§ ACTIVITY
The line containing "def variantsWithOpcode (op" marks the end: restate word for word every line from the first line of the entries below through that one.

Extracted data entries
■ ■ ■

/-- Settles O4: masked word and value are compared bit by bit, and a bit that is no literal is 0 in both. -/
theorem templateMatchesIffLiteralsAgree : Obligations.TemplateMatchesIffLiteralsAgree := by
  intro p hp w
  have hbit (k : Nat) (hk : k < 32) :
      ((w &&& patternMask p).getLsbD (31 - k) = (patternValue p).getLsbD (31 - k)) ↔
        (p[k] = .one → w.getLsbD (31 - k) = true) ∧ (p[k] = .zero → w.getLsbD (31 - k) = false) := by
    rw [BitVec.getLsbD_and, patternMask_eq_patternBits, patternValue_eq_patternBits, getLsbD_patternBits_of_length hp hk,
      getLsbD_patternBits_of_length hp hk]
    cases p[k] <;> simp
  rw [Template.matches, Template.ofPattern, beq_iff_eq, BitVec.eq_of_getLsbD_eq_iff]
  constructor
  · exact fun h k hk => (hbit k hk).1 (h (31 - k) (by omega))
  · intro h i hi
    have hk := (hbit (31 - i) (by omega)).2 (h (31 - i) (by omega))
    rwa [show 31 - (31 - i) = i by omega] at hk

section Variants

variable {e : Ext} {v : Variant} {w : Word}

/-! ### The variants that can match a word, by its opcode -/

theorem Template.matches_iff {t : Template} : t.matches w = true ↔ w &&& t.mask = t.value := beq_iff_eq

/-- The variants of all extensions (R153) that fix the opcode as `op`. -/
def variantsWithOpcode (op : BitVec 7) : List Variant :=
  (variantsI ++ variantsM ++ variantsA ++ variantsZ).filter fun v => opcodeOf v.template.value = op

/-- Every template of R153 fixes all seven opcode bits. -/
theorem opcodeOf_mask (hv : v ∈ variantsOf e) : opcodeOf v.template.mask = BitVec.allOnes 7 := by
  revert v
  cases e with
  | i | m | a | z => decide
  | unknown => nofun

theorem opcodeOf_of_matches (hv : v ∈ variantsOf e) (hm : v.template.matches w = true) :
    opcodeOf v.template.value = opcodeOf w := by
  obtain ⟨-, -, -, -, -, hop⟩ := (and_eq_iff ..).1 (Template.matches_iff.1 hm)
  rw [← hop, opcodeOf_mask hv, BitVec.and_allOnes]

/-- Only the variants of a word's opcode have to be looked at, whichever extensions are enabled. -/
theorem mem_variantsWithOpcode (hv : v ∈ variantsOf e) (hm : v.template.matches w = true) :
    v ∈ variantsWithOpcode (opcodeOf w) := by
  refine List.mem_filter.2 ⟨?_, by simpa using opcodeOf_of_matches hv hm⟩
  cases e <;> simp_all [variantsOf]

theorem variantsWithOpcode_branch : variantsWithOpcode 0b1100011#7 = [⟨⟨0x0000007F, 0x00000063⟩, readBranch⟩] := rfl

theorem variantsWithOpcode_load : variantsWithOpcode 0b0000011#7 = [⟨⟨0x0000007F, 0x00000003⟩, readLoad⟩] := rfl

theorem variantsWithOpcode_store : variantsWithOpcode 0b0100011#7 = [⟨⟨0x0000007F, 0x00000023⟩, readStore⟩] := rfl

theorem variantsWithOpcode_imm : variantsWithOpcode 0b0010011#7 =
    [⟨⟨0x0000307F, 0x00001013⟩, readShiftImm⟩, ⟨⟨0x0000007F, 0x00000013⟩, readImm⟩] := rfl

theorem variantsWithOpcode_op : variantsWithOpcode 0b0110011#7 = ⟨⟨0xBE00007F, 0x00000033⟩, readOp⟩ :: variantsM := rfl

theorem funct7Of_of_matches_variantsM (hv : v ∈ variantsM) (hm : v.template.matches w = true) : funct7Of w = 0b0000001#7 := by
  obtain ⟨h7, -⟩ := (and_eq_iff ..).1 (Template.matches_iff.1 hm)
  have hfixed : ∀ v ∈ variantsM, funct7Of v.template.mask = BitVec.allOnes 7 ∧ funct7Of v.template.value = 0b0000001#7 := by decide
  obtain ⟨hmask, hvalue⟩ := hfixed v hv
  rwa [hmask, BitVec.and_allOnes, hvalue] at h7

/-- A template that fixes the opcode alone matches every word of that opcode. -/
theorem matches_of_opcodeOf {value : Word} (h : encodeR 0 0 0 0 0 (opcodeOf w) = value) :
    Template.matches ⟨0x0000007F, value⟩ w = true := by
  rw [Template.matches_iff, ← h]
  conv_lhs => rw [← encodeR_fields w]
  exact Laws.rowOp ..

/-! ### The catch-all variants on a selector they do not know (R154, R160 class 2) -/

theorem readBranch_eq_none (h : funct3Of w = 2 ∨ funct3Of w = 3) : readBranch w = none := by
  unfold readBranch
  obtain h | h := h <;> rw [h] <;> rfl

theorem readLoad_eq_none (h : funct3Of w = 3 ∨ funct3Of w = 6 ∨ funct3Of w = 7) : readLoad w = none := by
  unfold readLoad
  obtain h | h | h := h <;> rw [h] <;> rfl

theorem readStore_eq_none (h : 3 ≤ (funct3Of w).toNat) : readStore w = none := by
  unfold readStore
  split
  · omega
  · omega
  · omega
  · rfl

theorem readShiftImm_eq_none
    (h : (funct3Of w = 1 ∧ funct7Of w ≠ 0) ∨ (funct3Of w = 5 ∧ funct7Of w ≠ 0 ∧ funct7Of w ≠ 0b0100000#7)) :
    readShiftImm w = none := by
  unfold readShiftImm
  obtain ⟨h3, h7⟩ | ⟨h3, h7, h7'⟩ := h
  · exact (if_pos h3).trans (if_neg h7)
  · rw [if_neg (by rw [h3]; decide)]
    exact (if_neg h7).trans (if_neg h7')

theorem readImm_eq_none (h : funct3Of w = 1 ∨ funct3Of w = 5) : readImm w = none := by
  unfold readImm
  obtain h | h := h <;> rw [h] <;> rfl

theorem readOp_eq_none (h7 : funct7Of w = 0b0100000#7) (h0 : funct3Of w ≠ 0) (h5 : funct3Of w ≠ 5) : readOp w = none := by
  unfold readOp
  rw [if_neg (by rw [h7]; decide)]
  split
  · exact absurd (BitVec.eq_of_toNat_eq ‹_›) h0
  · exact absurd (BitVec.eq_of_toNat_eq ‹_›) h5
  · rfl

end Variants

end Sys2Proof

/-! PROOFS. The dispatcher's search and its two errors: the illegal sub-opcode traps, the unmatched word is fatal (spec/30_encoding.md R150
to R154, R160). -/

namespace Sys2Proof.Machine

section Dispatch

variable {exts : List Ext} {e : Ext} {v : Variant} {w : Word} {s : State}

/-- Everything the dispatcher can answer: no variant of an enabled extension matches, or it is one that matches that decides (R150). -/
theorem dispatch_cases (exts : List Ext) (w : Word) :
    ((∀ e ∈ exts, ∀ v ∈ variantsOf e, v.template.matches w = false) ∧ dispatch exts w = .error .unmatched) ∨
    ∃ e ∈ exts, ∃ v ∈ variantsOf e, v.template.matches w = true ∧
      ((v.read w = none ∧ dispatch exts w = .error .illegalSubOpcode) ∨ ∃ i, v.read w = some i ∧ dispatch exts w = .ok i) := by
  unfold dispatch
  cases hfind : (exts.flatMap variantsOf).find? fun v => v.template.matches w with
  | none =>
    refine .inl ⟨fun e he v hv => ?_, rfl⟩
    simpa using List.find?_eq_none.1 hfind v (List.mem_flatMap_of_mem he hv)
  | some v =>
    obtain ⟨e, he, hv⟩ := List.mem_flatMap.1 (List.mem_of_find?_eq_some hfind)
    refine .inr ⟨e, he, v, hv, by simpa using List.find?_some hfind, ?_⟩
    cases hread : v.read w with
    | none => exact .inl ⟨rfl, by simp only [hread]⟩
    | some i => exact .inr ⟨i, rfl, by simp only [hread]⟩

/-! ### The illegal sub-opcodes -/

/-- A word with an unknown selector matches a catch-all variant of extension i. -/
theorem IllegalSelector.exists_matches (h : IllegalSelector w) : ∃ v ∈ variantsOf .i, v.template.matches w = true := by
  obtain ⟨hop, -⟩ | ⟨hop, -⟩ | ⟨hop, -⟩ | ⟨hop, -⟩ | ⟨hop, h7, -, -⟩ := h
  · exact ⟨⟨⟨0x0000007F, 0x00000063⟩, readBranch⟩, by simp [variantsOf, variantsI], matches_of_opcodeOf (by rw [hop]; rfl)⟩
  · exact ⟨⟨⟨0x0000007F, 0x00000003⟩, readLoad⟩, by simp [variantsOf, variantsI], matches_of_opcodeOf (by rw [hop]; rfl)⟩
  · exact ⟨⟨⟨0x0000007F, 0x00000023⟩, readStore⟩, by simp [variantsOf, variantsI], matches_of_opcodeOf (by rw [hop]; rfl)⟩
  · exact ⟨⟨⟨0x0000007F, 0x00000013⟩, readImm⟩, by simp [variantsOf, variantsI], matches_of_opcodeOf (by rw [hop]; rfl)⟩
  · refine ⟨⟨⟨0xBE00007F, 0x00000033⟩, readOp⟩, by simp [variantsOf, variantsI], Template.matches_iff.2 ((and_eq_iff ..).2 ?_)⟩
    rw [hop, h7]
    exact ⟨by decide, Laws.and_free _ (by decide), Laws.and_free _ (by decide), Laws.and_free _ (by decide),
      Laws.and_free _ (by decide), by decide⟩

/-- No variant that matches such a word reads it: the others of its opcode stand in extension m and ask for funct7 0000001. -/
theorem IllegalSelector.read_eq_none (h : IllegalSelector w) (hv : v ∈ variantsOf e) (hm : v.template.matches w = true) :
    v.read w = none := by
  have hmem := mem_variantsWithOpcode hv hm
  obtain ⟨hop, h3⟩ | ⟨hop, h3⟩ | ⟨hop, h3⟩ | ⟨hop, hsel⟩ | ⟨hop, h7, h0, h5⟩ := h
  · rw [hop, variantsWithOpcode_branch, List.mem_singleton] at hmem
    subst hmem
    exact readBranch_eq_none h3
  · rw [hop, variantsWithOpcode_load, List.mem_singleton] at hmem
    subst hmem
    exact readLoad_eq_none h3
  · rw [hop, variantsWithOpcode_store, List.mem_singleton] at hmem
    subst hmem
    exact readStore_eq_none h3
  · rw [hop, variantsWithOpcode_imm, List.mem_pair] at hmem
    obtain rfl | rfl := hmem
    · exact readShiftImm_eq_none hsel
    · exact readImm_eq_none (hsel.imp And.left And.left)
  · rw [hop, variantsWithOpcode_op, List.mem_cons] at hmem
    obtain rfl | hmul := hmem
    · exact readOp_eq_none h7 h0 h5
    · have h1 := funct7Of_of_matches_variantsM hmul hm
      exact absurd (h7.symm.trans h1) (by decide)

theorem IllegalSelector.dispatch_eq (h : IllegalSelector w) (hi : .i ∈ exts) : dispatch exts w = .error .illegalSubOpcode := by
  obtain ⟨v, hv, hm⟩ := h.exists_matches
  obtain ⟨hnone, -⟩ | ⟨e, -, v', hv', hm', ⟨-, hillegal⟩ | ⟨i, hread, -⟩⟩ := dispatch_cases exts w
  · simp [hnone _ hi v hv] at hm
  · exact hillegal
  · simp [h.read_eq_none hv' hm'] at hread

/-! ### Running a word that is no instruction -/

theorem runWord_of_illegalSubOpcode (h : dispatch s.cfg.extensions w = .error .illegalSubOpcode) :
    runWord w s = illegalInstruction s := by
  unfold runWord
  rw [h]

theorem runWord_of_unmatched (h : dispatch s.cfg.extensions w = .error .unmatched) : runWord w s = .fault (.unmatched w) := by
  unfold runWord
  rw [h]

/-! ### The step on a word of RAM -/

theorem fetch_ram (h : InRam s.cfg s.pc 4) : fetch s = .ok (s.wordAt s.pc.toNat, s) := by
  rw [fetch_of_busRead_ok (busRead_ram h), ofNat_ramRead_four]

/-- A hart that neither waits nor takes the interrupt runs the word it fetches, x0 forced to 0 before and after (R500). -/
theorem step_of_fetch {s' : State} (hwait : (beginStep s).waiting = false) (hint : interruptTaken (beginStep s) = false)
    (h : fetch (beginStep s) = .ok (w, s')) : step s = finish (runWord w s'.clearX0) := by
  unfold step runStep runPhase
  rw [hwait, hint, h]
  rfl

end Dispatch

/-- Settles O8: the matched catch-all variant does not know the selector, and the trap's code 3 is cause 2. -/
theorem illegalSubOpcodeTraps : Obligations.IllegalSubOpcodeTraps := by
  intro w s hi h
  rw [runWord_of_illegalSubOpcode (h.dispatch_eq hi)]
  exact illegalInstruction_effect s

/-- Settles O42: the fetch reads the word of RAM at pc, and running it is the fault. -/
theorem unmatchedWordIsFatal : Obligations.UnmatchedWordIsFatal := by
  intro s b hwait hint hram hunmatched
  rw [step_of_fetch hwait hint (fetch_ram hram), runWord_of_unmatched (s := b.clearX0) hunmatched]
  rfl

■ ■ ■

§ SOLUTION FOR THIS EXERCISE
/-- Settles O4: masked word and value are compared bit by bit, and a bit that is no literal is 0 in both. -/
theorem templateMatchesIffLiteralsAgree : Obligations.TemplateMatchesIffLiteralsAgree := by
  intro p hp w
  have hbit (k : Nat) (hk : k < 32) :
      ((w &&& patternMask p).getLsbD (31 - k) = (patternValue p).getLsbD (31 - k)) ↔
        (p[k] = .one → w.getLsbD (31 - k) = true) ∧ (p[k] = .zero → w.getLsbD (31 - k) = false) := by
    rw [BitVec.getLsbD_and, patternMask_eq_patternBits, patternValue_eq_patternBits, getLsbD_patternBits_of_length hp hk,
      getLsbD_patternBits_of_length hp hk]
    cases p[k] <;> simp
  rw [Template.matches, Template.ofPattern, beq_iff_eq, BitVec.eq_of_getLsbD_eq_iff]
  constructor
  · exact fun h k hk => (hbit k hk).1 (h (31 - k) (by omega))
  · intro h i hi
    have hk := (hbit (31 - i) (by omega)).2 (h (31 - i) (by omega))
    rwa [show 31 - (31 - i) = i by omega] at hk

section Variants

variable {e : Ext} {v : Variant} {w : Word}

/-! ### The variants that can match a word, by its opcode -/

theorem Template.matches_iff {t : Template} : t.matches w = true ↔ w &&& t.mask = t.value := beq_iff_eq

/-- The variants of all extensions (R153) that fix the opcode as `op`. -/
def variantsWithOpcode (op : BitVec 7) : List Variant :=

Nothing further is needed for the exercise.